For each entry that follows, produce an exact copy.

━━ Raw data ━━

/-- `RegRead(n)` on an idle core returns the current value of register `n` and changes nothing: `CMD` reads as 0,
`FORMAT` as 0x3E0C. That the value goes to `replies` is the model's (log 12). -/
def Obligations.RegReadReturnsRegister : Prop :=
  ∀ (s : State) (rest : List Event) (n : Nat) (v : BitVec 64), s.events = .regRead n :: rest → s.Idle →
    [0, s.width.setWidth 64, s.height.setWidth 64, s.len, s.strideG.setWidth 64, s.strideB.setWidth 64,
      s.strideR.setWidth 64, s.allocFail.setWidth 64, s.status.setWidth 64, s.consumed, 0x3E0C][n]? = some v →
    step s = .next { s with events := rest, replies := .reg n v :: s.replies }

/-- While an operation runs the host may poll `STATUS`, and reads `BUSY` alone. -/
def Obligations.PollReadsBusy : Prop :=
  ∀ (s : State) (rest : List Event), s.Inv → ¬s.Idle → s.events = .regRead 8 :: rest →
    step s = .next { s with events := rest, replies := .reg 8 1 :: s.replies }

/-- What the host may not do is refused: registers that do not exist (U7), data wider than a register (log 10), and,
while an operation runs, anything but the poll (U10): writing a register, reading another register, writing
`IN[0 .. LEN−1]`, touching a plane. That they are refused is the model's choice (log 9, log 10, log 11). -/
def Obligations.HostBreachesAreRefused : Prop :=
  ∀ (s : State) (rest : List Event) (n a : Nat) (v : BitVec 64) (c : Chan) (b : Byte),
    (11 ≤ n → s.events = .regWrite n v :: rest ∨ s.events = .regRead n :: rest → step s = .refused (.noSuchRegister n)) ∧
    (∀ w, registerWidth n = some w → 2 ^ w ≤ v.toNat → s.events = .regWrite n v :: rest →
      step s = .refused (.datumTooWide n)) ∧
    (¬s.Idle →
      (∀ w, registerWidth n = some w → v.toNat < 2 ^ w → n ≠ 0 → s.events = .regWrite n v :: rest →
        step s = .refused .hostDuringOperation) ∧
      (v.toNat < 4 → s.events = .regWrite 0 v :: rest → step s = .refused .commandWhileBusy) ∧
      (n ≤ 10 → n ≠ 8 → s.events = .regRead n :: rest → step s = .refused .hostDuringOperation) ∧
      (a < s.len.toNat → s.events = .storeIn a b :: rest → step s = .refused .hostDuringOperation) ∧
      (s.events = .giveIn n :: rest ∨ s.events = .freeIn :: rest ∨ s.events = .givePlane c n :: rest ∨ s.events = .storePlane c a b :: rest ∨
          s.events = .loadPlane c a :: rest → step s = .refused .hostDuringOperation))

/-- The host's memory moves on an idle core: a byte put into `IN`, a byte put into a plane, a byte of a plane read
back, each inside its buffer, refused by name outside it; no other byte and no register changes. The moves, and the
refusals `outsideInput` and `outsidePlane`, are the model's form of R163, R167 and R171 (log 1, log 5, log 6,
log 12). -/
def Obligations.HostMemoryMoves : Prop :=
  ∀ (s : State) (rest : List Event) (a : Nat) (b : Byte) (c : Chan), s.Idle →
    (s.events = .storeIn a b :: rest → a < s.input.size →
      ∃ t, step s = .next t ∧ t.inByte a = some b ∧ (∀ a', a' ≠ a → t.inByte a' = s.inByte a') ∧
        t.input.size = s.input.size ∧ (∀ c', t.plane c' = s.plane c') ∧ SameOperands s t ∧ t.status = s.status ∧
        t.consumed = s.consumed ∧ t.run = none ∧ t.events = rest ∧ t.replies = s.replies ∧ t.tick = s.tick) ∧
    (s.events = .storeIn a b :: rest → s.input.size ≤ a → step s = .refused (.outsideInput a)) ∧
    (s.events = .storePlane c a b :: rest → a < 2 * (s.plane c).slots →
      ∃ t, step s = .next t ∧ t.planeByte c a = some b ∧
        (∀ c' a', (c' ≠ c ∨ a' ≠ a) → t.planeByte c' a' = s.planeByte c' a') ∧ t.input = s.input ∧
        (∀ c', (t.plane c').slots = (s.plane c').slots) ∧ SameOperands s t ∧ t.status = s.status ∧
        t.consumed = s.consumed ∧ t.run = none ∧ t.events = rest ∧ t.replies = s.replies ∧ t.tick = s.tick) ∧
    (s.events = .loadPlane c a :: rest → a < 2 * (s.plane c).slots →
      step s = .next { s with events := rest, replies := .plane c a (s.planeByte c a) :: s.replies }) ∧
    (s.events = .storePlane c a b :: rest ∨ s.events = .loadPlane c a :: rest → 2 * (s.plane c).slots ≤ a →
      step s = .refused (.outsidePlane c a))

/-- The moves that hand over or take back a whole buffer on an idle core: `giveIn` and `givePlane` set its extent and
nothing is known of its bytes, `freeIn` leaves no readable byte; the other buffers and every register are unchanged. The
moves are the model's form of R163 and R167 (log 1, log 5, log 6). -/
def Obligations.HostBufferMoves : Prop :=
  ∀ (s : State) (rest : List Event) (n : Nat) (c : Chan), s.Idle →
    (s.events = .giveIn n :: rest →
      ∃ t, step s = .next t ∧ t.input.size = n ∧ (∀ a, t.inByte a = none) ∧ (∀ c', t.plane c' = s.plane c') ∧
        SameOperands s t ∧ t.status = s.status ∧ t.consumed = s.consumed ∧ t.run = none ∧ t.events = rest ∧
        t.replies = s.replies ∧ t.tick = s.tick) ∧
    (s.events = .freeIn :: rest →
      ∃ t, step s = .next t ∧ t.input.size = 0 ∧ (∀ a, t.inByte a = none) ∧ (∀ c', t.plane c' = s.plane c') ∧
        SameOperands s t ∧ t.status = s.status ∧ t.consumed = s.consumed ∧ t.run = none ∧ t.events = rest ∧
        t.replies = s.replies ∧ t.tick = s.tick) ∧
    (s.events = .givePlane c n :: rest →
      ∃ t, step s = .next t ∧ (t.plane c).slots = n ∧ (∀ a, t.planeByte c a = none) ∧
        (∀ c', c' ≠ c → t.plane c' = s.plane c') ∧ t.input = s.input ∧ SameOperands s t ∧ t.status = s.status ∧
        t.consumed = s.consumed ∧ t.run = none ∧ t.events = rest ∧ t.replies = s.replies ∧ t.tick = s.tick)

━━━

◆ **Solution to this problem**:
/-- `RegRead(n)` on an idle core returns the current value of register `n` and changes nothing: `CMD` reads as 0,
`FORMAT` as 0x3E0C. That the value goes to `replies` is the model's (log 12). -/
def Obligations.RegReadReturnsRegister : Prop :=
  ∀ (s : State) (rest : List Event) (n : Nat) (v : BitVec 64), s.events = .regRead n :: rest → s.Idle →
    [0, s.width.setWidth 64, s.height.setWidth 64, s.len, s.strideG.setWidth 64, s.strideB.setWidth 64,
      s.strideR.setWidth 64, s.allocFail.setWidth 64, s.status.setWidth 64, s.consumed, 0x3E0C][n]? = some v →
    step s = .next { s with events := rest, replies := .reg n v :: s.replies }

/-- While an operation runs the host may poll `STATUS`, and reads `BUSY` alone. -/
def Obligations.PollReadsBusy : Prop :=
  ∀ (s : State) (rest : List Event), s.Inv → ¬s.Idle → s.events = .regRead 8 :: rest →
    step s = .next { s with events := rest, replies := .reg 8 1 :: s.replies }

/-- What the host may not do is refused: registers that do not exist (U7), data wider than a register (log 10), and,
while an operation runs, anything but the poll (U10): writing a register, reading another register, writing
`IN[0 .. LEN−1]`, touching a plane. That they are refused is the model's choice (log 9, log 10, log 11). -/
def Obligations.HostBreachesAreRefused : Prop :=
  ∀ (s : State) (rest : List Event) (n a : Nat) (v : BitVec 64) (c : Chan) (b : Byte),
    (11 ≤ n → s.events = .regWrite n v :: rest ∨ s.events = .regRead n :: rest → step s = .refused (.noSuchRegister n)) ∧
    (∀ w, registerWidth n = some w → 2 ^ w ≤ v.toNat → s.events = .regWrite n v :: rest →
      step s = .refused (.datumTooWide n)) ∧
    (¬s.Idle →
      (∀ w, registerWidth n = some w → v.toNat < 2 ^ w → n ≠ 0 → s.events = .regWrite n v :: rest →
        step s = .refused .hostDuringOperation) ∧
      (v.toNat < 4 → s.events = .regWrite 0 v :: rest → step s = .refused .commandWhileBusy) ∧
      (n ≤ 10 → n ≠ 8 → s.events = .regRead n :: rest → step s = .refused .hostDuringOperation) ∧
      (a < s.len.toNat → s.events = .storeIn a b :: rest → step s = .refused .hostDuringOperation) ∧
      (s.events = .giveIn n :: rest ∨ s.events = .freeIn :: rest ∨ s.events = .givePlane c n :: rest ∨ s.events = .storePlane c a b :: rest ∨
          s.events = .loadPlane c a :: rest → step s = .refused .hostDuringOperation))

/-- The host's memory moves on an idle core: a byte put into `IN`, a byte put into a plane, a byte of a plane read
back, each inside its buffer, refused by name outside it; no other byte and no register changes. The moves, and the
refusals `outsideInput` and `outsidePlane`, are the model's form of R163, R167 and R171 (log 1, log 5, log 6,
log 12). -/
def Obligations.HostMemoryMoves : Prop :=
  ∀ (s : State) (rest : List Event) (a : Nat) (b : Byte) (c : Chan), s.Idle →
    (s.events = .storeIn a b :: rest → a < s.input.size →
      ∃ t, step s = .next t ∧ t.inByte a = some b ∧ (∀ a', a' ≠ a → t.inByte a' = s.inByte a') ∧
        t.input.size = s.input.size ∧ (∀ c', t.plane c' = s.plane c') ∧ SameOperands s t ∧ t.status = s.status ∧
        t.consumed = s.consumed ∧ t.run = none ∧ t.events = rest ∧ t.replies = s.replies ∧ t.tick = s.tick) ∧
    (s.events = .storeIn a b :: rest → s.input.size ≤ a → step s = .refused (.outsideInput a)) ∧
    (s.events = .storePlane c a b :: rest → a < 2 * (s.plane c).slots →
      ∃ t, step s = .next t ∧ t.planeByte c a = some b ∧
        (∀ c' a', (c' ≠ c ∨ a' ≠ a) → t.planeByte c' a' = s.planeByte c' a') ∧ t.input = s.input ∧
        (∀ c', (t.plane c').slots = (s.plane c').slots) ∧ SameOperands s t ∧ t.status = s.status ∧
        t.consumed = s.consumed ∧ t.run = none ∧ t.events = rest ∧ t.replies = s.replies ∧ t.tick = s.tick) ∧
    (s.events = .loadPlane c a :: rest → a < 2 * (s.plane c).slots →
      step s = .next { s with events := rest, replies := .plane c a (s.planeByte c a) :: s.replies }) ∧
    (s.events = .storePlane c a b :: rest ∨ s.events = .loadPlane c a :: rest → 2 * (s.plane c).slots ≤ a →
      step s = .refused (.outsidePlane c a))

/-- The moves that hand over or take back a whole buffer on an idle core: `giveIn` and `givePlane` set its extent and
nothing is known of its bytes, `freeIn` leaves no readable byte; the other buffers and every register are unchanged. The
moves are the model's form of R163 and R167 (log 1, log 5, log 6). -/
def Obligations.HostBufferMoves : Prop :=
  ∀ (s : State) (rest : List Event) (n : Nat) (c : Chan), s.Idle →
    (s.events = .giveIn n :: rest →
      ∃ t, step s = .next t ∧ t.input.size = n ∧ (∀ a, t.inByte a = none) ∧ (∀ c', t.plane c' = s.plane c') ∧
        SameOperands s t ∧ t.status = s.status ∧ t.consumed = s.consumed ∧ t.run = none ∧ t.events = rest ∧
        t.replies = s.replies ∧ t.tick = s.tick) ∧
    (s.events = .freeIn :: rest →
      ∃ t, step s = .next t ∧ t.input.size = 0 ∧ (∀ a, t.inByte a = none) ∧ (∀ c', t.plane c' = s.plane c') ∧
        SameOperands s t ∧ t.status = s.status ∧ t.consumed = s.consumed ∧ t.run = none ∧ t.events = rest ∧
        t.replies = s.replies ∧ t.tick = s.tick) ∧
    (s.events = .givePlane c n :: rest →
      ∃ t, step s = .next t ∧ (t.plane c).slots = n ∧ (∀ a, t.planeByte c a = none) ∧
        (∀ c', c' ≠ c → t.plane c' = s.plane c') ∧ t.input = s.input ∧ SameOperands s t ∧ t.status = s.status ∧
        t.consumed = s.consumed ∧ t.run = none ∧ t.events = rest ∧ t.replies = s.replies ∧ t.tick = s.tick)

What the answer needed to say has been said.